Valcides hoje está doente e não mais trabalha. Recebe os cuidados da família, especialmente da Ana Rita, que zela pela saúde precária do irmão e guarda com carinho material ligado a ele (fotos, recortes de jornal e revista, registro de fatos alusivos à sua trajetória profissional...). Com a valiosa colaboração dela, pude conversar com Valcides. Confira.


Destaque da fase inicial

“Foi um quadro em alto-relevo de Nossa Senhora do Carmo, que deu de presente para sua irmã,a Carminha, casada com José Ramos de Melo.”
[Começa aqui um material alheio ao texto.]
/-- A program that stops at its write `k` has put only events of the block on the bus, the failed one too. -/
theorem cutAt_fits {c : Config} {bl : Bool} {ps : List Prim} {k : Nat} (fits : progFits c bl ps)
    (lt : k < attempts (progEvents ps)) : ∀ e ∈ cutAt k (progEvents ps), eventFits c e = true := by
  obtain ⟨qs, w, hcut, hw, hqs⟩ := cutAt_eq ps k lt
  intro e he
  rw [hcut] at he
  rcases List.mem_append.mp he with he | he
  · obtain ⟨q, hq, rfl⟩ := List.mem_map.mp he
    exact (fits q (hqs q hq)).1
  · rw [List.mem_singleton.mp he]
    exact (fits _ hw).1

/-- The state an instruction ends in: the registers of its row written, then events of the block and one response. -/
theorem exec_finishes {i : Instr} {s t : State} (h : exec i s = .next t) :
    ∃ r es code xv xrs nib, RegsFrom i s r ∧ (∀ e ∈ es, eventFits s.cfg e = true) ∧
      t = finished (withWork r xv xrs nib) es code := by
  cases exec_ends h with
  | whole r ps code xv xrs nib regs fits answered noBus row =>
    refine ⟨r, progEvents ps, code, xv, xrs, nib, regs, fun e he => ?_, rfl⟩
    obtain ⟨p, hp, rfl⟩ := List.mem_map.mp he
    exact (fits p hp).1
  | cut r ps k code xv xrs nib regs fits lt fails bus row =>
    exact ⟨r, cutAt k (progEvents ps), code, xv, xrs, nib, regs, cutAt_fits fits lt, rfl⟩

/-- The configuration and the moves to come are none of the registers a request writes (R12, R30). -/
theorem finished_cfg_moves {i : Instr} {s r t : State} {es : List Event} {code : Code} {xv : Byte} {xrs : Bool}
    {nib : Byte} (regs : RegsFrom i s r) (ht : t = finished (withWork r xv xrs nib) es code) :
    t.cfg = s.cfg ∧ t.moves = s.moves := by
  obtain ⟨_, _, _, _, _, rfl⟩ := regs.same
  subst ht
  exact ⟨rfl, rfl⟩

/-! ## The invariant of the machine -/

/-- A bus image nothing has been driven on fits both variants (R41). -/
theorem imageFits_allUnknown (c : Config) : imageFits c BusImage.allUnknown = true := by
  cases hv : c.variant <;> simp [imageFits, hv, BusImage.allUnknown]

/-- A write of the variant, answered or failed, drives only the variant's part of the image (R41, R71, R106). -/
theorem imageFits_put {c : Config} {m : BusImage} {w : BusWrite} (hm : imageFits c m = true)
    (hw : writeFits c w = true) (known : Bool) : imageFits c (m.put w known) = true := by
  cases w with
  | byte addr b =>
    obtain ⟨⟨hv, -⟩, hb⟩ : (c.variant = .expander ∧ addr = c.i2cAddr) ∧ b[1] = false := by
      simpa [writeFits] using hw
    simp only [imageFits, hv, Bool.and_eq_true] at hm
    cases known <;> simp [imageFits, BusImage.put, hv, hb, hm]
  | line l v =>
    have hv : c.variant = .discrete := by simpa [writeFits] using hw
    cases l <;> simpa [imageFits, BusImage.put, hv] using hm

/-- Events of the block keep the image one of its variant (R41). -/
theorem imageFits_foldl {c : Config} {es : List Event} {m : BusImage} (hm : imageFits c m = true)
    (hes : ∀ e ∈ es, eventFits c e = true) : imageFits c (es.foldl imageAfter m) = true := by
  induction es generalizing m with
  | nil => exact hm
  | cons e es ih =>
    have he : eventFits c e = true := hes e (List.mem_cons_self ..)
    refine ih ?_ fun e' he' => hes e' (List.mem_cons_of_mem _ he')
    cases e with
    | write w => exact imageFits_put hm he true
    | failed w => exact imageFits_put hm he false
    | waitUs n => exact hm
    | waitMs n => exact hm

/-- Losing the power keeps the invariant: the reset state meets it, and the events seen so far stay (R411, R412). -/
theorem inv_powerLoss {s : State} (hs : Inv s) : Inv (powerLoss s) where
  cols := hs.cols
  seq := rfl
  curline := Nat.zero_le _
  trace := hs.trace
  image := imageFits_allUnknown s.cfg

/-- Taking a move off the list keeps the invariant, which does not speak of the moves. -/
theorem inv_setMoves {s : State} (hs : Inv s) (ms : List Move) : Inv (s.setMoves ms) :=
  ⟨hs.cols, hs.seq, hs.curline, hs.trace, hs.image⟩

/-- Every instruction keeps the invariant: the registers it may write hold what R37 and R39 allow, and its events are
events of the block. -/
theorem exec_keeps_inv {i : Instr} {s t : State} (hs : Inv s) (h : exec i s = .next t) : Inv t := by
  obtain ⟨r, es, code, xv, xrs, nib, regs, hes, ht⟩ := exec_finishes h
  obtain ⟨htrace, -, -, -, himage⟩ := finished_observation regs ht
  obtain ⟨hcfg, -⟩ := finished_cfg_moves regs ht
  have hseq : t.seq = r.seq := by rw [ht]; rfl
  have hline : t.curline = r.curline := by rw [ht]; rfl
  refine ⟨?_, ?_, ?_, ?_, ?_⟩
  · rw [hcfg]
    exact hs.cols
  · rw [hseq]
    rcases regs.seq with hr | ⟨-, hr | hr⟩ <;> rw [hr]
    · exact hs.seq
    · rfl
    · rfl
  · rw [hline, hcfg]
    rcases regs.curline with hr | ⟨-, hr⟩
    · rw [hr]
      exact hs.curline
    · exact hr
  · rw [htrace, hcfg]
    exact fun e he => (List.mem_append.mp he).elim (hs.trace e) (hes e)
  · rw [himage, hcfg]
    exact imageFits_foldl hs.image hes

/-- Settles O53, by what a step can do (`step_next`): idling, power loss and each instruction keep the invariant. -/
theorem stepKeepsInvariant : Obligations.StepKeepsInvariant := by
  intro s t hs h
  rcases step_next h with ⟨-, rfl⟩ | ⟨ms, -, rfl⟩ | ⟨-, i, ms, -, -, hx⟩
  · exact hs
  · exact inv_powerLoss (inv_setMoves hs ms)
  · exact exec_keeps_inv (inv_setMoves hs ms) hx

/-! ## Registers written -/

/-- INIT is refused in READY (R200). -/
theorem exec_init_ready {s : State} (h : s.seq = .ready) : exec .init s = .refused .initAfterReady := if_pos h

/-- INIT runs the whole sequence in every other state of `SEQ` (R200, R213). -/
theorem exec_init_notReady {s : State} (h : s.seq ≠ .ready) : exec .init s = reply (runSequencer initOrder s) := if_neg h

/-- Settles O28: only INIT writes `SEQ`, and it is refused in READY. -/
theorem readyLeftOnlyByPowerLoss : Obligations.ReadyLeftOnlyByPowerLoss := by
  intro s t hs h
  rcases step_next h with ⟨-, rfl⟩ | ⟨ms, hm, -⟩ | ⟨-, i, ms, -, -, hx⟩
  · exact .inl hs
  · exact .inr ⟨ms, hm⟩
  · obtain ⟨r, es, code, xv, xrs, nib, regs, -, rfl⟩ := exec_finishes hx
    rcases regs.seq with hr | ⟨rfl, -⟩
    · exact .inl (hr.trans hs)
    · rw [exec_init_ready (s := s.setMoves ms) hs] at hx
      cases hx

/-- Settles O49: each register of the state an instruction ends in is the one of `RegsFrom`, which names the rows that
write it. -/
theorem registerAccessMatrix : Obligations.RegisterAccessMatrix := by
  intro i s t h
  obtain ⟨r, es, code, xv, xrs, nib, regs, -, ht⟩ := exec_finishes h
  obtain ⟨hcfg, hmoves⟩ := finished_cfg_moves regs ht
  subst ht
  refine ⟨hcfg, hmoves, fun hi => ?_, fun hinit hi => ?_, fun hinit hl hr ha => ?_,
    fun hinit hcl hn hc hp => ?_, fun hinit => ?_⟩
  · exact regs.bl.resolve_right fun ⟨on, h⟩ => hi on h
  · rcases regs.dctl with h | h | ⟨on, ⟨h, -⟩ | ⟨h, -⟩ | ⟨h, -⟩⟩
    · exact h
    · exact absurd h hinit
    · exact absurd h (hi on).1
    · exact absurd h (hi on).2.1
    · exact absurd h (hi on).2.2
  · rcases regs.emode with h | h | ⟨on, h, -⟩ | ⟨_, h, -⟩
    · exact h
    · exact absurd h hinit
    · exact absurd h (ha on)
    · exact absurd h (not_or.mpr ⟨hl, hr⟩)
  · rcases regs.curline with h | ⟨h | h | h | ⟨col, row, h⟩ | ⟨str, h⟩, -⟩
    · exact h
    · exact absurd h hinit
    · exact absurd h hcl
    · exact absurd h hn
    · exact absurd h (hc col row)
    · exact absurd h (hp str)
  · exact regs.seq.resolve_right fun ⟨h, _⟩ => hinit h

/-! ## Construction and the sequencer's codes -/

/-- Settles O10: construction has no other check than that of `CFG.COLS`. -/
theorem constructionChecksCols : Obligations.ConstructionChecksCols :=
  fun _ => ⟨fun h => if_pos h, fun h => if_neg h⟩

/-- Settles O23: the codes of `initOrder` are counted out. -/
theorem sequencerOrder : Obligations.SequencerOrder := ⟨by decide, rfl, rfl, rfl⟩

/-! ## Registers a request does not depend on

`relabel g h` puts other contents into `BL` and `SEQ`. No part of a request reads `SEQ` (R165), and `BL` reaches the
bus on EXPANDER only (R34): where the bus cannot tell (`Silent`), every part of a request does the same from the
relabelled state and keeps the new contents (`Unread`). -/

/-- `s` with `BL` and `SEQ` changed by `g` and `h`. -/
def relabel (g : Bool → Bool) (h : Seq → Seq) (s : State) : State := { s with bl := g s.bl, seq := h s.seq }

@[simp] theorem relabel_cfg (g : Bool → Bool) (h : Seq → Seq) (s : State) : (relabel g h s).cfg = s.cfg := rfl

/-- The same of what a part of a request has come to. -/
def relabelRun (g : Bool → Bool) (h : Seq → Seq) (r : Run) : Run := ⟨relabel g h r.st, r.code⟩

/-- The same of an outcome. -/
def relabelOutcome (g : Bool → Bool) (h : Seq → Seq) :
    Host.Outcome State Fault Refusal → Host.Outcome State Fault Refusal
  | .next s => .next (relabel g h s)
  | .fault r => .fault r
  | .refused r => .refused r

/-- The bus does not show that `BL` was changed by `g`: DISCRETE has no backlight line (R34, R422). -/
def Silent (c : Config) (g : Bool → Bool) : Prop := c.variant = .discrete ∨ g = id

/-- With the configuration `c`, `f` neither reads nor writes what `g` and `h` change, and it keeps the configuration. -/
def Unread (c : Config) (g : Bool → Bool) (h : Seq → Seq) (f : State → Run) : Prop :=
  ∀ s, s.cfg = c → f (relabel g h s) = relabelRun g h (f s) ∧ (f s).st.cfg = c

section
variable {c : Config} {g : Bool → Bool} {h : Seq → Seq}

theorem nibblePrims_silent (hg : Silent c g) (bl : Bool) (nib : Byte) (rs : Bool) :
    nibblePrims c (g bl) nib rs = nibblePrims c bl nib rs := by
  rcases hg with hv | rfl
  · simp [nibblePrims, hv]
  · rfl

theorem assertPrims_silent (hg : Silent c g) (bl : Bool) : assertPrims c (g bl) = assertPrims c bl := by
  rcases hg with hv | rfl
  · simp [assertPrims, hv]
  · rfl

theorem unread_ok : Unread c g h .ok := fun _ hs => ⟨rfl, hs⟩

theorem unread_raise (code : Code) : Unread c g h (.raise · code) := fun _ hs => ⟨rfl, hs⟩

theorem Unread.andThen {f k : State → Run} (hf : Unread c g h f) (hk : Unread c g h k) :
    Unread c g h fun s => (f s).andThen k := by
  intro s hs
  obtain ⟨he, hcfg⟩ := hf s hs
  by_cases hok : (f s).code = .ok
  · simpa [Run.andThen, he, relabelRun, hok] using hk (f s).st hcfg
  · simpa [Run.andThen, he, relabelRun, hok] using hcfg

/-- One bus write: the answer it draws is not in `BL` or `SEQ`. -/
theorem unread_busWrite (w : BusWrite) : Unread c g h (busWrite w) := by
  intro s hs
  have ha : (relabel g h s).answer = s.answer := rfl
  cases hans : s.answer <;> simp only [busWrite, ha, hans] <;> exact ⟨rfl, hs⟩

theorem unread_drive (ps : List Prim) : Unread c g h (drive ps) := by
  induction ps with
  | nil => exact unread_ok
  | cons p ps ih =>
    cases p with
    | write w => exact (unread_busWrite w).andThen ih
    | waitUs n => exact fun s hs => ih (s.emit (.waitUs n)) hs
    | waitMs n => exact fun s hs => ih (s.emit (.waitMs n)) hs

/-- The one place where a request reads `BL`: presenting a nibble (R156). -/
theorem unread_nibbleTx (hg : Silent c g) (nib : Byte) (rs : Bool) : Unread c g h (nibbleTx nib rs) := by
  rintro s rfl
  have hd := unread_drive (g := g) (h := h) (nibblePrims s.cfg s.bl nib rs) (s.setNibble nib rs) rfl
  have hprims := congrArg (drive · (relabel g h (s.setNibble nib rs))) (nibblePrims_silent hg s.bl nib rs)
  exact ⟨hprims.trans hd.1, hd.2⟩

theorem unread_send (hg : Silent c g) (v : Byte) (rs : Bool) : Unread c g h (send v rs) := fun s hs =>
  ((unread_nibbleTx hg (highNibble v) rs).andThen (unread_nibbleTx hg (lowNibble v) rs)) (s.setXv v) hs

theorem unread_sendData (hg : Silent c g) (str : List Byte) : Unread c g h (sendData str) := by
  induction str with
  | nil => exact unread_ok
  | cons v vs ih => exact (unread_send hg v rsData).andThen ih

theorem unread_clearAndWait (hg : Silent c g) : Unread c g h clearAndWait :=
  (unread_send hg clearDisplayByte rsCommand).andThen fun s hs => unread_drive [.waitMs s.cfg.tClearMs] s hs

theorem unread_homeAndWait (hg : Silent c g) (x : BitVec 1) : Unread c g h (homeAndWait x) :=
  (unread_send hg (returnHomeByte x) rsCommand).andThen fun s hs => unread_drive [.waitMs s.cfg.tHomeMs] s hs

theorem unread_dctlSet (hg : Silent c g) (mask : BitVec 3) (on : Bool) : Unread c g h (dctlSet mask on) :=
  fun s hs => unread_send hg _ rsCommand (s.setDctl (dctlWith mask on s.dctl)) hs

theorem unread_emodeSet (hg : Silent c g) (mask : BitVec 2) (on : Bool) : Unread c g h (emodeSet mask on) :=
  fun s hs => unread_send hg _ rsCommand (s.setEmode (emodeWith mask on s.emode)) hs

theorem unread_setCurline (v : Byte) : Unread c g h fun s => .ok (s.setCurline v) := fun _ hs => ⟨rfl, hs⟩

theorem unread_setCursor (hg : Silent c g) (col row : Byte) : Unread c g h (setCursor col row) := by
  intro s hs
  cases ht : cursorTarget s.cfg col row with
  | rowOutOfBounds => simpa [setCursor, ht] using unread_raise .rowOutOfBounds s hs
  | unsupportedGeometry => simpa [setCursor, ht] using unread_raise .unsupportedGeometry s hs
  | overflow => simpa [setCursor, ht] using unread_ok s hs
  | address addr =>
    have hrun := ((unread_send (h := h) hg (setCursorCommand addr) rsCommand).andThen (unread_setCurline row)) s hs
    simpa [setCursor, ht] using hrun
A comercialização das peças

“Foi através de seu primo (Padre Jairo) e sua amiga (Olga Gutierrez), para os quais fez vários trabalhos”.


O destino das peças

“Belo Horizonte, Juiz de Fora, Rio de Janeiro, São Paulo, Barbacena, Lagoa Dourada, Nova Serrana, Lafaiete, São João del Rei, Piedade do Rio Grande, Baependi, Brasília, cidade paulista de Queluz, Tiradentes, Rio Grande do Sul, entre outras localidades de que não se lembra no momento. Aliás, não se pode esquecer do Vaticano (Roma).”
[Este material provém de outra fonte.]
-- ==== Sys2Proof/Machine/Defaults.lean ====
section
/-! DEFINITION. The default configuration of 00_scope.md R9: the two quirk switches false and the font table of 10_state.md
R33. -/

namespace Sys2Proof.Machine

/-- The default FONT, glyph 0 to glyph F, five rows each from top to bottom (R32, R33). Log entry 8. -/
def defaultFont : Font := Vector.mk (#[
  0xF0, 0x90, 0x90, 0x90, 0xF0,   0x20, 0x60, 0x20, 0x20, 0x70,
  0xF0, 0x10, 0xF0, 0x80, 0xF0,   0xF0, 0x10, 0xF0, 0x10, 0xF0,
  0x90, 0x90, 0xF0, 0x10, 0x10,   0xF0, 0x80, 0xF0, 0x10, 0xF0,
  0xF0, 0x80, 0xF0, 0x90, 0xF0,   0xF0, 0x10, 0x20, 0x40, 0x40,
  0xF0, 0x90, 0xF0, 0x90, 0xF0,   0xF0, 0x90, 0xF0, 0x10, 0xF0,
  0xF0, 0x90, 0xF0, 0x90, 0x90,   0xE0, 0x90, 0xE0, 0x90, 0xE0,
  0xF0, 0x80, 0x80, 0x80, 0xF0,   0xE0, 0x90, 0x90, 0x90, 0xE0,
  0xF0, 0x80, 0xF0, 0x80, 0xF0,   0xF0, 0x80, 0xF0, 0x80, 0x80] : Array Byte) rfl

/-- QUIRK_SHIFT_VY = false, QUIRK_ADDI_VF = false, FONT = the table of R33 (R9). -/
def defaultConfig : Config := { quirkShiftVy := false, quirkAddiVf := false, font := defaultFont }

end Sys2Proof.Machine
end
OBS. _O texto acima faz referência ao Vaticano, onde no dia 17/08/1998 o Padre Antônio Gonçalves (BH) passou “às mãos do Papa João Paulo ll uma imagem de Nossa Senhora da Boa Viagem esculpida pelo mineiro de Resende Costa,Alcides Arvelos”.
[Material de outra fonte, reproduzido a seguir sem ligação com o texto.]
/-! ### decrementTimers -/

@[simp] theorem State.decrementTimers_v (s : State) : (s.decrementTimers).v = s.v := rfl
@[simp] theorem State.decrementTimers_i (s : State) : (s.decrementTimers).i = s.i := rfl
@[simp] theorem State.decrementTimers_pc (s : State) : (s.decrementTimers).pc = s.pc := rfl
@[simp] theorem State.decrementTimers_stack (s : State) : (s.decrementTimers).stack = s.stack := rfl
@[simp] theorem State.decrementTimers_sp (s : State) : (s.decrementTimers).sp = s.sp := rfl
@[simp] theorem State.decrementTimers_dt (s : State) : (s.decrementTimers).dt = decremented s.dt := rfl
@[simp] theorem State.decrementTimers_st (s : State) : (s.decrementTimers).st = decremented s.st := rfl
@[simp] theorem State.decrementTimers_mem (s : State) : (s.decrementTimers).mem = s.mem := rfl
@[simp] theorem State.decrementTimers_disp (s : State) : (s.decrementTimers).disp = s.disp := rfl
@[simp] theorem State.decrementTimers_keys (s : State) : (s.decrementTimers).keys = s.keys := rfl
@[simp] theorem State.decrementTimers_keysSeen (s : State) : (s.decrementTimers).keysSeen = s.keysSeen := rfl
@[simp] theorem State.decrementTimers_fault (s : State) : (s.decrementTimers).fault = s.fault := rfl
@[simp] theorem State.decrementTimers_cfg (s : State) : (s.decrementTimers).cfg = s.cfg := rfl
@[simp] theorem State.decrementTimers_draws (s : State) : (s.decrementTimers).draws = s.draws := rfl
@[simp] theorem State.decrementTimers_calls (s : State) : (s.decrementTimers).calls = s.calls := rfl

/-! ### setKeys -/

@[simp] theorem State.setKeys_v (s : State) (k : Keys) : (s.setKeys k).v = s.v := rfl
@[simp] theorem State.setKeys_i (s : State) (k : Keys) : (s.setKeys k).i = s.i := rfl
@[simp] theorem State.setKeys_pc (s : State) (k : Keys) : (s.setKeys k).pc = s.pc := rfl
@[simp] theorem State.setKeys_stack (s : State) (k : Keys) : (s.setKeys k).stack = s.stack := rfl
@[simp] theorem State.setKeys_sp (s : State) (k : Keys) : (s.setKeys k).sp = s.sp := rfl
@[simp] theorem State.setKeys_dt (s : State) (k : Keys) : (s.setKeys k).dt = s.dt := rfl
@[simp] theorem State.setKeys_st (s : State) (k : Keys) : (s.setKeys k).st = s.st := rfl
@[simp] theorem State.setKeys_mem (s : State) (k : Keys) : (s.setKeys k).mem = s.mem := rfl
@[simp] theorem State.setKeys_disp (s : State) (k : Keys) : (s.setKeys k).disp = s.disp := rfl
@[simp] theorem State.setKeys_keys (s : State) (k : Keys) : (s.setKeys k).keys = k := rfl
@[simp] theorem State.setKeys_keysSeen (s : State) (k : Keys) : (s.setKeys k).keysSeen = s.keysSeen := rfl
@[simp] theorem State.setKeys_fault (s : State) (k : Keys) : (s.setKeys k).fault = s.fault := rfl
@[simp] theorem State.setKeys_cfg (s : State) (k : Keys) : (s.setKeys k).cfg = s.cfg := rfl
@[simp] theorem State.setKeys_draws (s : State) (k : Keys) : (s.setKeys k).draws = s.draws := rfl
@[simp] theorem State.setKeys_calls (s : State) (k : Keys) : (s.setKeys k).calls = s.calls := rfl

/-! ### resetEngine: every field of the construction state, the configuration, the draws and the calls kept -/

@[simp] theorem State.resetEngine_v (s : State) : s.resetEngine.v = (State.construct s.cfg).v := rfl
@[simp] theorem State.resetEngine_i (s : State) : s.resetEngine.i = (State.construct s.cfg).i := rfl
@[simp] theorem State.resetEngine_pc (s : State) : s.resetEngine.pc = (State.construct s.cfg).pc := rfl
@[simp] theorem State.resetEngine_stack (s : State) : s.resetEngine.stack = (State.construct s.cfg).stack := rfl
@[simp] theorem State.resetEngine_sp (s : State) : s.resetEngine.sp = (State.construct s.cfg).sp := rfl
@[simp] theorem State.resetEngine_dt (s : State) : s.resetEngine.dt = (State.construct s.cfg).dt := rfl
@[simp] theorem State.resetEngine_st (s : State) : s.resetEngine.st = (State.construct s.cfg).st := rfl
@[simp] theorem State.resetEngine_mem (s : State) : s.resetEngine.mem = (State.construct s.cfg).mem := rfl
@[simp] theorem State.resetEngine_disp (s : State) : s.resetEngine.disp = (State.construct s.cfg).disp := rfl
@[simp] theorem State.resetEngine_keys (s : State) : s.resetEngine.keys = (State.construct s.cfg).keys := rfl
@[simp] theorem State.resetEngine_keysSeen (s : State) : s.resetEngine.keysSeen = (State.construct s.cfg).keysSeen := rfl
@[simp] theorem State.resetEngine_fault (s : State) : s.resetEngine.fault = (State.construct s.cfg).fault := rfl
@[simp] theorem State.resetEngine_cfg (s : State) : s.resetEngine.cfg = s.cfg := rfl
@[simp] theorem State.resetEngine_draws (s : State) : s.resetEngine.draws = s.draws := rfl
@[simp] theorem State.resetEngine_calls (s : State) : s.resetEngine.calls = s.calls := rfl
A peça de maior valor estimativo

“Uma Santíssima Trindade, que se encontra em Tiradentes.”


Suas obras em Resende Costa

“Na matriz de Nossa Senhora da Penha, na casa do Dr. Geraldo Melo (que o chama de mestre), na casa da Regina do Pimpa, na casa da dona Marizica, na casa da Naná (viúva do saudoso Hugo do Antônio Honório), no Barracão (capela), em Jacarandira, no Lar São Camilo de Lélis (um Cristo crucificado)...”

Quando perguntado se acha que seu trabalho é valorizado, Valcides se cala por um momento, para em seguida citar os nomes dos saudosos padre Laurinho (filho da dona Ester e do “seu” Alfredo Pinto) e do monsenhor Nélson, lembrando que foi muito valorizado por ambos.

“NÃO VAI SAIR DESSE JEITO, NÃO. VAI SAIR COMO EU VEJO O SANTO, NA MINHA CONSCIÊNCIA.” Não há mesmo palavras mais felizes para definir o dom de alguém que, autodidata, é criador sensível de uma arte sem igual.